WHAT YOU ARE ASKED TO DO
Write out the whole listing below so that every line matches exactly.

LISTED ENTRIES
/-- CLOCK_FAULT (R375): the node holds in reset until REFCLK is valid. -/
def execClockFault (s : State) : Host.Outcome State Fault Refusal :=
  .next (if s.pwr.boot = .romHalt ∨ s.pwr.boot = .waitClock then s else s.lossOfInput 0xA030 0 cleanLoss .waitClock)

/-- REFCLK_RETURN (R375, R378): REFCLK has been valid for 10 ms; bring-up may begin at stage 0. -/
def execRefclkReturn (s : State) : Host.Outcome State Fault Refusal :=
  .next (if s.pwr.boot = .waitClock then { s with pwr := { s.pwr with boot := .off } } else s)

/-- RESET_PULSE (R404): a pulse of at least 1 ms; its flag is bit 1 of DETAIL. -/
def execResetPulse (us : Nat) (s : State) : Host.Outcome State Fault Refusal :=
  .next (if us < 1000 ∨ s.pwr.boot = .waitClock then s else s.lossOfInput 0xA001 2 cleanLoss .reset)

/-! ### Thermal levels (R377) -/

/-- THERMAL_TRIP: hardware asserts the input-loss signal. -/
def execThermalTrip (s : State) : Host.Outcome State Fault Refusal := .next (s.lossOfInput 0xA013 0 cleanLoss .off)

/-- THERMAL_CLAMP: hardware clamps CLK_CORE in the settle part, with no grant. -/
def State.setClamp (s : State) : State :=
  if s.pwr.clamp ∨ s.pwr.boot ≠ .running then s
  else ({ s with pwr := { s.pwr with clamp := true, cool := 0 } }).raise 0xA012 locField 0
def execThermalClamp (s : State) : Host.Outcome State Fault Refusal := .next s.setClamp

/-- CLAMP_RELEASE: after THERM.RELEASE_STEPS steps below THROTTLE the clamp ends, and the clock returns to the tier asked for. -/
def State.releaseClamp (s : State) : State :=
  if ¬ s.pwr.clamp ∨ s.pwr.cool < s.actN 0xA030 4 then s
  else
    let s1 := { s with pwr := { s.pwr with clamp := false, cool := 0 } }
    let s2 := if s.step.seedling then { s1 with step := { s1.step with stretch := false } }
      else match s.step.demand, s.step.noAdmit with
        | some t, false => s1.clockTo t
        | _, _ => ({ s1 with step := { s1.step with stretch := false } }).clockTo s.step.admTier
    s2.raise 0xA014 locField 0
def execClampRelease (s : State) : Host.Outcome State Fault Refusal := .next s.releaseClamp

/-- The thermal level: 0 = NORMAL, 1 = THROTTLE, 2 = CLAMP, 3 = TRIP. -/
def State.thermLevel (s : State) (x : Sensors) : Nat :=
  let tj := maxNat x.tjDc
  let st := maxNat x.stackDc
  if 1150 ≤ tj ∨ 950 ≤ st then 3 else if 1050 ≤ tj ∨ 920 ≤ st then 2
  else if s.actN 0xA030 1 ≤ tj ∨ s.actN 0xA030 2 ≤ st then 1 else 0

/-! ### The power controller (R374, R377) -/

/-- A demand to a slower tier, when there is one, at most once per 64 steps. -/
def State.demandLower (s : State) : State :=
  if s.step.number < s.pwr.demand ∨ 2 ≤ s.askedTier then s
  else ({ s with pwr := { s.pwr with demand := s.step.number + 64 } }).demandTier (s.askedTier + 1)

/-- After the release steps, one tier higher, up to the fastest that the active set holds (DEDUCED, log 183), or a demand that stopped
admission is withdrawn. -/
def State.demandHigher (s : State) : State :=
  let s1 := { s with pwr := { s.pwr with calm := 0 } }
  if s.step.noAdmit then { s1 with step := { s1.step with noAdmit := false, demand := none } }
  else if s.askedTier ≤ s.fastestTier then s1 else s1.demandTier (s.askedTier - 1)

/-- VIN_MARGINAL (R374): no flush; the slowest tier that the active set holds is demanded. -/
def State.vinMarginal (s : State) : State :=
  (s.raiseRun 0xA002 0 locField none 0).demandTier (if s.step.seedling then 3 else s.slowestTier)
def execVinMarginal (mv : Nat) (s : State) : Host.Outcome State Fault Refusal :=
  .next (if s.pwr.boot = .running ∧ ((37000 ≤ mv ∧ mv < 40000) ∨ (58000 < mv ∧ mv ≤ 60000)) then s.vinMarginal else s)

/-- The figures that the power controller publishes (R385). -/
def State.powerFigures (s : State) (x : Sensors) (mean level : Nat) : State :=
  let one := fun (s : State) (p : Nat) =>
    if ¬ bit s.node.strings p then s else
    (((s.setN (0xA040 + p) 1 (mgetD s.pwr.vcore p 0 / 10)).setN (0xA040 + p) 2 (x.tjDc.getD p 0)).setN (0xA040 + p) 3
      (x.stackDc.getD p 0)).setN (0xA040 + p) 4 (x.cpm.getD p 0)
  let s1 := (((s.setN 0xA010 1 x.vinMv).setN 0xA010 2 mean).setN 0xA010 4 x.holdMv).setN 0xA010 6 (holdUsable (s.liveN 0xA010 5) x.holdMv)
  (List.range 16).foldl one (s1.setN 0xA030 3 (min level 2))

/-- The tick of the power controller at the counter latch of a step (R374, R377). -/
def State.powerTick (s : State) (x : Sensors) : State :=
  let pin := (x.pinW :: s.pwr.pin).take 64
  let mean := sumNat pin / max 1 pin.length
  let level := s.thermLevel x
  let cap := s.actN 0xA010 3
  if level = 3 then s.lossOfInput 0xA013 0 cleanLoss .off
  else if x.vinMv < 37000 ∨ 60000 < x.vinMv then s.lossOfInput 0xA001 0 cleanLoss .off
  else
    let cool := if level = 0 then s.pwr.cool + 1 else 0
    let calm := if level = 0 ∧ mean * 100 < 85 * cap then s.pwr.calm + 1 else 0
    let s1 := ({ s with pwr := { s.pwr with pin := pin, cool := cool, calm := calm } }).powerFigures x mean level
    let s2 := if level = 2 then s1.setClamp else if s.actN 0xA030 4 < cool then s1.releaseClamp else s1
    if ¬ s.node.handAlive then s2
    else
      let s3 := if level = 1 then s2.raiseRun 0xA011 0 locField none 0 else s2
      let s4 := if x.vinMv < 40000 ∨ 58000 < x.vinMv then s3.vinMarginal else s3
      if s4.pwr.clamp ∨ s4.step.seedling then s4
      else if cap < mean ∨ level = 1 then s4.demandLower
      else if s.actN 0xA030 4 ≤ calm ∧ 40000 ≤ x.vinMv ∧ x.vinMv ≤ 58000 then s4.demandHigher
      else s4

end Sys2Proof.Machine
end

RESULT FOR THIS TASK
/-- CLOCK_FAULT (R375): the node holds in reset until REFCLK is valid. -/
def execClockFault (s : State) : Host.Outcome State Fault Refusal :=
  .next (if s.pwr.boot = .romHalt ∨ s.pwr.boot = .waitClock then s else s.lossOfInput 0xA030 0 cleanLoss .waitClock)

/-- REFCLK_RETURN (R375, R378): REFCLK has been valid for 10 ms; bring-up may begin at stage 0. -/
def execRefclkReturn (s : State) : Host.Outcome State Fault Refusal :=
  .next (if s.pwr.boot = .waitClock then { s with pwr := { s.pwr with boot := .off } } else s)

/-- RESET_PULSE (R404): a pulse of at least 1 ms; its flag is bit 1 of DETAIL. -/
def execResetPulse (us : Nat) (s : State) : Host.Outcome State Fault Refusal :=
  .next (if us < 1000 ∨ s.pwr.boot = .waitClock then s else s.lossOfInput 0xA001 2 cleanLoss .reset)

/-! ### Thermal levels (R377) -/

/-- THERMAL_TRIP: hardware asserts the input-loss signal. -/
def execThermalTrip (s : State) : Host.Outcome State Fault Refusal := .next (s.lossOfInput 0xA013 0 cleanLoss .off)

/-- THERMAL_CLAMP: hardware clamps CLK_CORE in the settle part, with no grant. -/
def State.setClamp (s : State) : State :=
  if s.pwr.clamp ∨ s.pwr.boot ≠ .running then s
  else ({ s with pwr := { s.pwr with clamp := true, cool := 0 } }).raise 0xA012 locField 0
def execThermalClamp (s : State) : Host.Outcome State Fault Refusal := .next s.setClamp

/-- CLAMP_RELEASE: after THERM.RELEASE_STEPS steps below THROTTLE the clamp ends, and the clock returns to the tier asked for. -/
def State.releaseClamp (s : State) : State :=
  if ¬ s.pwr.clamp ∨ s.pwr.cool < s.actN 0xA030 4 then s
  else
    let s1 := { s with pwr := { s.pwr with clamp := false, cool := 0 } }
    let s2 := if s.step.seedling then { s1 with step := { s1.step with stretch := false } }
      else match s.step.demand, s.step.noAdmit with
        | some t, false => s1.clockTo t
        | _, _ => ({ s1 with step := { s1.step with stretch := false } }).clockTo s.step.admTier
    s2.raise 0xA014 locField 0
def execClampRelease (s : State) : Host.Outcome State Fault Refusal := .next s.releaseClamp

/-- The thermal level: 0 = NORMAL, 1 = THROTTLE, 2 = CLAMP, 3 = TRIP. -/
def State.thermLevel (s : State) (x : Sensors) : Nat :=
  let tj := maxNat x.tjDc
  let st := maxNat x.stackDc
  if 1150 ≤ tj ∨ 950 ≤ st then 3 else if 1050 ≤ tj ∨ 920 ≤ st then 2
  else if s.actN 0xA030 1 ≤ tj ∨ s.actN 0xA030 2 ≤ st then 1 else 0

/-! ### The power controller (R374, R377) -/

/-- A demand to a slower tier, when there is one, at most once per 64 steps. -/
def State.demandLower (s : State) : State :=
  if s.step.number < s.pwr.demand ∨ 2 ≤ s.askedTier then s
  else ({ s with pwr := { s.pwr with demand := s.step.number + 64 } }).demandTier (s.askedTier + 1)

/-- After the release steps, one tier higher, up to the fastest that the active set holds (DEDUCED, log 183), or a demand that stopped
admission is withdrawn. -/
def State.demandHigher (s : State) : State :=
  let s1 := { s with pwr := { s.pwr with calm := 0 } }
  if s.step.noAdmit then { s1 with step := { s1.step with noAdmit := false, demand := none } }
  else if s.askedTier ≤ s.fastestTier then s1 else s1.demandTier (s.askedTier - 1)

/-- VIN_MARGINAL (R374): no flush; the slowest tier that the active set holds is demanded. -/
def State.vinMarginal (s : State) : State :=
  (s.raiseRun 0xA002 0 locField none 0).demandTier (if s.step.seedling then 3 else s.slowestTier)
def execVinMarginal (mv : Nat) (s : State) : Host.Outcome State Fault Refusal :=
  .next (if s.pwr.boot = .running ∧ ((37000 ≤ mv ∧ mv < 40000) ∨ (58000 < mv ∧ mv ≤ 60000)) then s.vinMarginal else s)

/-- The figures that the power controller publishes (R385). -/
def State.powerFigures (s : State) (x : Sensors) (mean level : Nat) : State :=
  let one := fun (s : State) (p : Nat) =>
    if ¬ bit s.node.strings p then s else
    (((s.setN (0xA040 + p) 1 (mgetD s.pwr.vcore p 0 / 10)).setN (0xA040 + p) 2 (x.tjDc.getD p 0)).setN (0xA040 + p) 3
      (x.stackDc.getD p 0)).setN (0xA040 + p) 4 (x.cpm.getD p 0)
  let s1 := (((s.setN 0xA010 1 x.vinMv).setN 0xA010 2 mean).setN 0xA010 4 x.holdMv).setN 0xA010 6 (holdUsable (s.liveN 0xA010 5) x.holdMv)
  (List.range 16).foldl one (s1.setN 0xA030 3 (min level 2))

/-- The tick of the power controller at the counter latch of a step (R374, R377). -/
def State.powerTick (s : State) (x : Sensors) : State :=
  let pin := (x.pinW :: s.pwr.pin).take 64
  let mean := sumNat pin / max 1 pin.length
  let level := s.thermLevel x
  let cap := s.actN 0xA010 3
  if level = 3 then s.lossOfInput 0xA013 0 cleanLoss .off
  else if x.vinMv < 37000 ∨ 60000 < x.vinMv then s.lossOfInput 0xA001 0 cleanLoss .off
  else
    let cool := if level = 0 then s.pwr.cool + 1 else 0
    let calm := if level = 0 ∧ mean * 100 < 85 * cap then s.pwr.calm + 1 else 0
    let s1 := ({ s with pwr := { s.pwr with pin := pin, cool := cool, calm := calm } }).powerFigures x mean level
    let s2 := if level = 2 then s1.setClamp else if s.actN 0xA030 4 < cool then s1.releaseClamp else s1
    if ¬ s.node.handAlive then s2
    else
      let s3 := if level = 1 then s2.raiseRun 0xA011 0 locField none 0 else s2
      let s4 := if x.vinMv < 40000 ∨ 58000 < x.vinMv then s3.vinMarginal else s3
      if s4.pwr.clamp ∨ s4.step.seedling then s4
      else if cap < mean ∨ level = 1 then s4.demandLower
      else if s.actN 0xA030 4 ≤ calm ∧ 40000 ≤ x.vinMv ∧ x.vinMv ≤ 58000 then s4.demandHigher
      else s4

end Sys2Proof.Machine
end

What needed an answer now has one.